The board, as its name implies, is responsible for drafting the questions which
appear on the bar exam. However, it is the proposal to rethink the board’s
other function which has caused the current debate: what constitutes a passing
grade?
Until now, if you were taking the bar exam you were required to garner 660
points out of a possible 1,000 to pass. I know some friends who can realize this
is 66 percent while leaving their calculator in the desk drawer. So being
incorrect one third of the time is all that is required be a lawyer. Many of the
legal system’s observers would argue that a lawyer being wrong one third of
the time this is no surprise, unless you work for the IRS free information
hotline where studies have shown incorrect tax advice is given to callers about
50 percent of the time, (in true IRS logic you must still file the 1040
correctly).
The proposal causing quite a debate is that someone subjecting himself to the
bar exam achieves 675 of the possible 1,000 points in order to pass. This is a
mere 15 points over the requirement for the last 20 years. Nevertheless, the
Committee on Legal Education of the City Bar Association (why do New Yorkers
assume everyone knows that “the City” means New York and not Little Rock?)

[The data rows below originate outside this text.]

/-- ARBITER_DRAW: among the requesters whose bursts are within the port's largest, a shared arbiter draws by its own
tickets, a bank arbiter by those of ARB_SITE_RD or ARB_SITE_WR of its site (R249 to R252); nothing else changes.

CUT: the holder of a shared arbiter's grant, before its burst is whole, loses it and its tickets at that arbiter, the cut is
counted and recorded with its beats, and what its transfer was part of ends (R254, R255).

Where the spec leaves a point open, the clauses rest on the model's choice or reading in log entries 20 and 36. -/
def Obligations.ArbitersDrawAndCut : Prop :=
  (∀ (s : State) (a : Nat) (req : List (Nat × Nat)),
     let asks := req.filter fun x => 1 ≤ x.2 && x.2 ≤ if isBank a then 1 else if a < 12 then 16 else 32
     (a < 18 → exec (.arbiterDraw a req) s = .next ⟨{ s.dev with fabric := { s.dev.fabric with
       arbs := s.dev.fabric.arbs.modify a fun x => x.draw x.tickets asks } }, s.pending⟩) ∧
     (isBank a = true →
       let site := s.dev.site ((a - 0x100) / 0x80)
       let x := ((slook s.dev.fabric.banks a).getD (.reset a)).draw
         (bankTickets (if (a - 0x100) % 0x80 / 0x40 = 1 then site.arbWr else site.arbRd)) (asks.filter (·.1 < 4))
       exec (.arbiterDraw a req) s = .next ⟨{ s.dev with fabric := { s.dev.fabric with
         banks := sput s.dev.fabric.banks a x } }, s.pending⟩)) ∧
  (∀ (s : State) (a beats burst : Nat) (o : CutOwner), a < 18 → beats < burst →
     (s.dev.fabric.arbs.getD a (.reset a)).holder = some (s.dev.ownerIndex o, burst) →
     let r := s.dev.ownerIndex o
     let d : Device := { s.dev with fabric := { s.dev.fabric with
       arbs := s.dev.fabric.arbs.modify a fun (x : Arbiter) => { x with tickets := x.tickets.set r 0, holder := none }
       cutValid := true, cutArb := a, cutReq := r, cutBeats := beats % 1024, cutCount := satAdd 32 s.dev.fabric.cutCount 1 } }
     exec (.cut a beats o) s = .next ⟨(d.event .cut [a, r, beats]).endCut o, s.pending⟩)

/-- A draw grants a requester that asks: with one or more requesters below 16 asking, the arbiter's holder is one of
them with its burst, and one whose tickets are zero is granted only where no asking requester holds any; the turn of
those without tickets moves on by a grant without tickets alone (R250, R252). -/
def Obligations.DrawGrantsAnAskingRequester : Prop :=
  ∀ (x : Arbiter) (tickets : List Nat) (req : List (Nat × Nat)), (∃ q ∈ req, q.1 < 16) →
    ∃ w, (x.draw tickets req).holder = some w ∧ w ∈ req ∧ w.1 < 16 ∧
      (tickets.getD w.1 0 = 0 → (∀ q ∈ req, q.1 < 16 → tickets.getD q.1 0 = 0) ∧ (x.draw tickets req).last = w.1 ∧
        (x.draw tickets req).gen = x.gen) ∧
      (tickets.getD w.1 0 ≠ 0 → (x.draw tickets req).last = x.last)

/-! ## Memory quarters and paddocks (05, 10) -/

/-- MEMORY_READ and MEMORY_WRITE of a line that is served: its channel and quarter leave power-down and self refresh and the
check line of its chunk is in use (R272, R295, R308). A read of good halves changes nothing else; one of a poisoned half is
described without a count, and an uncorrectable error is described, counted and poisons the half (R303, R304, R311). A write
within one line of a fold's share stores its bytes under the fold's key (R297 to R301).

MEM_PATROL of a channel of a trained quarter outside self refresh, with MEM_SCRUB enabled and every half good: the
patrol position moves to the channel's next chunk, wrapping at the end, and the channel is awake (R305).

Upkeep of the memory quarters: REFRESH and RFM take the rate of MR4 of the quarter's two packages and record MEM_HOT at
most once a second (R290, R306, R307), WCK2DQ_CHECK of a drifted channel raises MEM_RETRAIN (R307), an idle channel powers
down, and self refresh, after 65,536 ticks without a request, stops the quarter's heft where gate_en is set and restarts it
(R271, R272, R308). Nothing else changes.

Where the spec leaves a point open, the clauses rest on the model's choice or reading in log entries 27 and 41. -/
def Obligations.MemoryQuarterCommandsComplete : Prop :=
  (∀ s : State,
     (∀ a, s.dev.serves a = true →
       let d := s.dev.touchChunk (a / 960) false
       let h := a / 64 * 2
       (s.dev.mem.poison.contains h = false → s.dev.mem.poison.contains (h + 1) = false →
         exec (.memoryRead a .ok .ok) s = .next ⟨d, s.pending⟩ ∧
         let e := d.onQuarter (quarterOf a) fun x =>
           { x with ue := min (x.ue + 1) (2 ^ 16 - 1), ueValid := true, ueKind := 0, ueHalf := false, ueAddr := a / 64 * 64 }
         exec (.memoryRead a .uncorrectable .ok) s = .next ⟨
           { e with mem := { e.mem with poison := nins s.dev.mem.poison h } }, s.pending⟩) ∧
       (∀ e, s.dev.mem.poison.contains h = true → s.dev.mem.poison.contains (h + 1) = false →
         exec (.memoryRead a e .ok) s = .next ⟨d.onQuarter (quarterOf a) fun x =>
           { x with ueValid := true, ueKind := 2, ueHalf := false, ueAddr := a / 64 * 64 }, s.pending⟩)) ∧
     (∀ f x bs, f < s.dev.foldCount → x + bs.length ≤ s.dev.share → bs ≠ [] → x % 64 + bs.length ≤ 64 →
       s.dev.serves (f * s.dev.share + x) = true →
       let a := f * s.dev.share + x
       let d := s.dev.touchMem a bs.length true
       exec (.memoryWrite f x bs) s = .next ⟨s.dev.memWrite (s.dev.fold f).key a bs [], s.pending⟩ ∧
       (s.dev.mem.poison = [] →
         exec (.memoryWrite f x bs) s = .next ⟨{ d with mem := d.mem.write (s.dev.fold f).key a bs }, s.pending⟩))) ∧
  (∀ (s : State) (ch : Nat), ch < 32 → bit s.dev.mem.scrub 31 = true → s.dev.mem.state = 2 →
     (s.dev.quarter (ch / 8)).selfRef = false → s.dev.mem.poison = [] →
     let u := s.dev.mem.patrol.getD ch 0
     let d := s.dev.useCheck (u * 32 + ch % 8 * 4 + ch / 8) false
     exec (.memPatrol ch []) s = .next ⟨{ d with mem := { d.mem with
       patrol := d.mem.patrol.set ch ((u + 1) % d.channelChunks), down := d.mem.down.set ch false } }, s.pending⟩) ∧
  (∀ (s : State) (q : Nat), q < 4 →
     (∀ hot : Bool × Bool,
       let d := s.dev.onQuarter q fun x => { x with hot := hot }
       let e := (s.dev.onQuarter q fun x => { x with hot := hot, lastHot := some s.dev.watch.age }).event .memHot [q]
       (hot = (false, false) → exec (.refresh q hot) s = .next ⟨d, s.pending⟩ ∧ exec (.rfm q hot) s = .next ⟨d, s.pending⟩) ∧
       (hot ≠ (false, false) → (s.dev.quarter q).lastHot = none →
         exec (.refresh q hot) s = .next ⟨e, s.pending⟩ ∧ exec (.rfm q hot) s = .next ⟨e, s.pending⟩) ∧
       (∀ t, hot ≠ (false, false) → (s.dev.quarter q).lastHot = some t →
         let r := if t + 100000000 ≤ s.dev.watch.age then e else d
         exec (.refresh q hot) s = .next ⟨r, s.pending⟩ ∧ exec (.rfm q hot) s = .next ⟨r, s.pending⟩)) ∧
     (∀ ch, ch < 8 → exec (.wck2dqCheck q ch true) s = .next ⟨s.dev.event .memRetrain [q, ch], s.pending⟩) ∧
     (∀ ch, ch < 32 → (s.dev.quarter (ch / 8)).selfRef = false → exec (.channelPowerDown ch) s =
       .next ⟨{ s.dev with mem := { s.dev.mem with down := s.dev.mem.down.set ch true } }, s.pending⟩) ∧
     (s.dev.mem.idleSr = true → s.dev.anyDrive = false → (s.dev.quarter q).selfRef = false →
       (s.dev.quarter q).used + 65536 ≤ s.dev.watch.age →
       exec (.selfRefreshEntry q) s = .next ⟨(s.dev.onQuarter q fun x => { x with selfRef := true }).onHeft (42 + q)
         fun h => { h with stopped := h.gateEn }, s.pending⟩) ∧
     ((s.dev.quarter q).selfRef = true → exec (.selfRefreshExit q) s = .next ⟨
       (s.dev.onQuarter q fun x => { x with selfRef := false, used := s.dev.watch.age }).onHeft (42 + q)
         fun h => { h with stopped := false }, s.pending⟩))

issued a report calling in question the wisdom of the 15 additional points.
Lawrence Grosberg, chair of the Committee, is quoted as saying, “It’s a race
to the top to make the exam harder because other states are.” This sounds like
testosterone is driving the board to be the meanest and hardest bar exam in the
country. I am a little unclear why a state would seek to win such a race. Then
again, I never knew there was a race.
Fifteen law school deans in New York agree the additional 15 points are a bad
idea. What is clear to me is that this increase may reduce the pass rate from
New York’s law schools. If this occurs then this may have the same effect on
tuition charged incoming law school classes.
Other states have apparently decided to join the race. Florida, for example,
recently raised the requirements to pass the bar.
Other states have decided to
sit this race out. Minnesota bagged its proposal to raise the minimum to pass,
apparently believing Minnesotans do not need lawyers who are right more than two
thirds of the time.
There seems to be some logic exhibited by Minnesota. After all, why should the
standard for getting the right answer on a test to become a lawyer be higher
than the standard for giving the right advice to a client?
Every practicing lawyer knows that for any given question or problem for a
client your advice has a 50 percent chance of being correct. Either the tax code
allows the artwork and Jacuzzi spa as a business deduction or the IRS impounds
your client’s bank account. Either the jury agrees with you and your client or
it chooses to side with the opposition (in which case you either win the appeal
or don’t). Either your client’s spouse will accept the divorce settlement or
she knows about the girlfriend. And so it goes in the practice of law.
Why should taking the test to become a lawyer be more difficult than actual
practice? Flipping a coin gives you a 50-50 shot at the right answer. Heads
means the offer was accepted and tails means it was rejected, unless of course
there was no offer in the first place.